_What the task requires_:
From the data below, copy exactly the lines that lie between the one holding "s.state = .active ∧ a = s.oaddr ∧" and the one holding "obtain ⟨rfl, rfl⟩ : s.oaddr = a ∧ y", including both, and nothing more.
[Opening Supplied records section]
/-- A store below OB's size is read back (20 R52). -/
theorem State.writeOb_obByte_same {a n : Nat} (hwf : Memory.wf s.ob) (hn : s.obSize = some n) (ha : a < n)
    (v : Byte) : (s.writeOb a v).obByte a = some v := by
  simp [State.obByte, hn, ha, Memory.read_write_same hwf]

/-- An OB with no byte listed reads 0 at each of its indices and has no other (20 R51, R53; log 3). -/
theorem State.obByte_of_zeros {n : Nat} (hn : s.obSize = some n) (hob : s.ob = []) (a : Nat) :
    s.obByte a = if a < n then some 0 else none := by
  simp only [State.obByte, hn, hob]
  rfl

/-- BEGIN with a width skip (43 R146). -/
theorem State.beginImage_of_skips (hskip : s.mode = .mono ∧ s.width.toNat % 8 ≠ 0) :
    s.beginImage = s.clearPosition.setResult .skipped :=
  if_pos (s.widthSkips_iff.2 hskip)

/-- BEGIN without a width skip makes OB all zero of length NBYTES, whether the image starts or completes (20 R53). -/
theorem State.beginImage_ob (hskip : ¬ (s.mode = .mono ∧ s.width.toNat % 8 ≠ 0)) :
    s.beginImage.obSize = some s.nbytes ∧ s.beginImage.ob = [] := by
  by_cases hz : s.width = 0 ∨ s.height = 0
  · simp [State.beginImage_of_zeroArea hskip hz]
  · simp [State.beginImage_of_starts hskip hz]

/-! ### The store of a PIX (20 R52, R60) -/

/-- Two continuations of a part of a step need agree only on the state that part leaves. -/
theorem Answer.andThen_congr {o : Answer} {f g : State → Answer} (h : ∀ u, o = .next u → f u = g u) :
    o.andThen f = o.andThen g := by
  cases o with
  | next u => exact h u rfl
  | fault r => rfl
  | refused r => rfl

/-- ACC after a PIX that stores: MONO mode clears it (42 R125), RGB332 mode does not write it (41 R110). -/
def State.accAfterStore (s : State) : Byte :=
  match s.mode with
  | .rgb332 => s.acc
  | .mono => 0

/-- A PIX that stores does so in ACTIVE, at OADDR: that one `MemWrite`, the write of ACC, and `advance()`. -/
theorem exec_pix_of_storeOf {p : Arg} {a : Nat} {v : Byte} (h : storeOf p s = some (a, v)) :
    s.state = .active ∧ a = s.oaddr ∧
    exec (.pix p) s = (memWrite a v s).andThen fun u => advance (u.setAcc s.accAfterStore) := by
  have hs : s.state = .active := by
    by_contra hs
    simp [storeOf, hs] at h
  refine ⟨hs, ?_⟩
  cases hm : s.mode with
  | rgb332 =>
    cases hsel : select332 p s.maskEn s.mask with
    | cause c => simp [storeOf, hs, hm, hsel] at h
    | byte y =>
      obtain ⟨rfl, rfl⟩ : s.oaddr = a ∧ y = v := by simpa [storeOf, hs, hm, hsel] using h
      refine ⟨rfl, ?_⟩
      rw [exec_pix_rgb332 p hs hm, pixRgb332, hsel]
      refine Answer.andThen_congr fun u hu => ?_
      obtain ⟨-, rfl⟩ := memWrite_eq_next.1 hu
      simp only [State.accAfterStore, hm]
      rfl
  | mono =>
    cases hv : monoBit p with
    | invalid => simp [storeOf, hs, hm, hv] at h
    | bit w =>
      by_cases h7 : s.x.toNat % 8 = 7
      · obtain ⟨rfl, rfl⟩ : s.oaddr = a ∧ (s.acc ||| laneBit w (s.x.toNat % 8)) = v := by
          simpa [storeOf, hs, hm, hv, h7] using h
        refine ⟨rfl, ?_⟩
        rw [exec_pix_mono p hs hm, pixMono, hv, State.accAfterStore, hm]
        exact if_pos h7
      · simp [storeOf, hs, hm, hv, h7] at h

/-- A MONO pixel that is accepted and not the eighth of its run is gathered and nothing is stored (42 R125). -/
theorem pixMono_of_gather {p : Arg} {v : Bool} (hv : monoBit p = .bit v) (h7 : s.x.toNat % 8 ≠ 7) :
    pixMono p s = advance (s.setAcc (s.acc ||| laneBit v (s.x.toNat % 8))) := by
  rw [pixMono, hv]
  exact if_neg h7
[Closing Supplied records section]
_Solved problem_:
    s.state = .active ∧ a = s.oaddr ∧
    exec (.pix p) s = (memWrite a v s).andThen fun u => advance (u.setAcc s.accAfterStore) := by
  have hs : s.state = .active := by
    by_contra hs
    simp [storeOf, hs] at h
  refine ⟨hs, ?_⟩
  cases hm : s.mode with
  | rgb332 =>
    cases hsel : select332 p s.maskEn s.mask with
    | cause c => simp [storeOf, hs, hm, hsel] at h
    | byte y =>
      obtain ⟨rfl, rfl⟩ : s.oaddr = a ∧ y = v := by simpa [storeOf, hs, hm, hsel] using h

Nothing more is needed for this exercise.